● **TASK DESCRIPTION**
Print exactly those lines that run from the beginning of the data to the line bearing "its argument, so", inclusive.

● **RECORDS PROVIDED**
»»

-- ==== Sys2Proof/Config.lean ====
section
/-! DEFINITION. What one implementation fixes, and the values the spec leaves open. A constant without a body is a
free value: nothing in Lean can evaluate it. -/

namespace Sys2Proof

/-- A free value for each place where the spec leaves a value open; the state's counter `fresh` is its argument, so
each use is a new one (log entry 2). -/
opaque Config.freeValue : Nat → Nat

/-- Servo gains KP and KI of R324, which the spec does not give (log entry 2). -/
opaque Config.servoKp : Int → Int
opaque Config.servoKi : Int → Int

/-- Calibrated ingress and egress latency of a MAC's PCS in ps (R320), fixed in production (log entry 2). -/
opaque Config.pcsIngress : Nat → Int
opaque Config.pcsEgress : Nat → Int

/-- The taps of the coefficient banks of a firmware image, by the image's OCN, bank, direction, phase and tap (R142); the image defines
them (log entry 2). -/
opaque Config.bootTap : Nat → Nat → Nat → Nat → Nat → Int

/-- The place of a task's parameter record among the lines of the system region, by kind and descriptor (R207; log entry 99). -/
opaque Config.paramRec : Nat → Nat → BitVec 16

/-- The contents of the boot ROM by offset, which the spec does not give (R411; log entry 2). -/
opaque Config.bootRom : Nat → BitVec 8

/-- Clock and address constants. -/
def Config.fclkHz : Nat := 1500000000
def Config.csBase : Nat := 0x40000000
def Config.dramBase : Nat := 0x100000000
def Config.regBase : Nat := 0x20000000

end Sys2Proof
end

««

● **OUTPUT BELOW**
-- ==== Sys2Proof/Config.lean ====
section
/-! DEFINITION. What one implementation fixes, and the values the spec leaves open. A constant without a body is a
free value: nothing in Lean can evaluate it. -/

namespace Sys2Proof

/-- A free value for each place where the spec leaves a value open; the state's counter `fresh` is its argument, so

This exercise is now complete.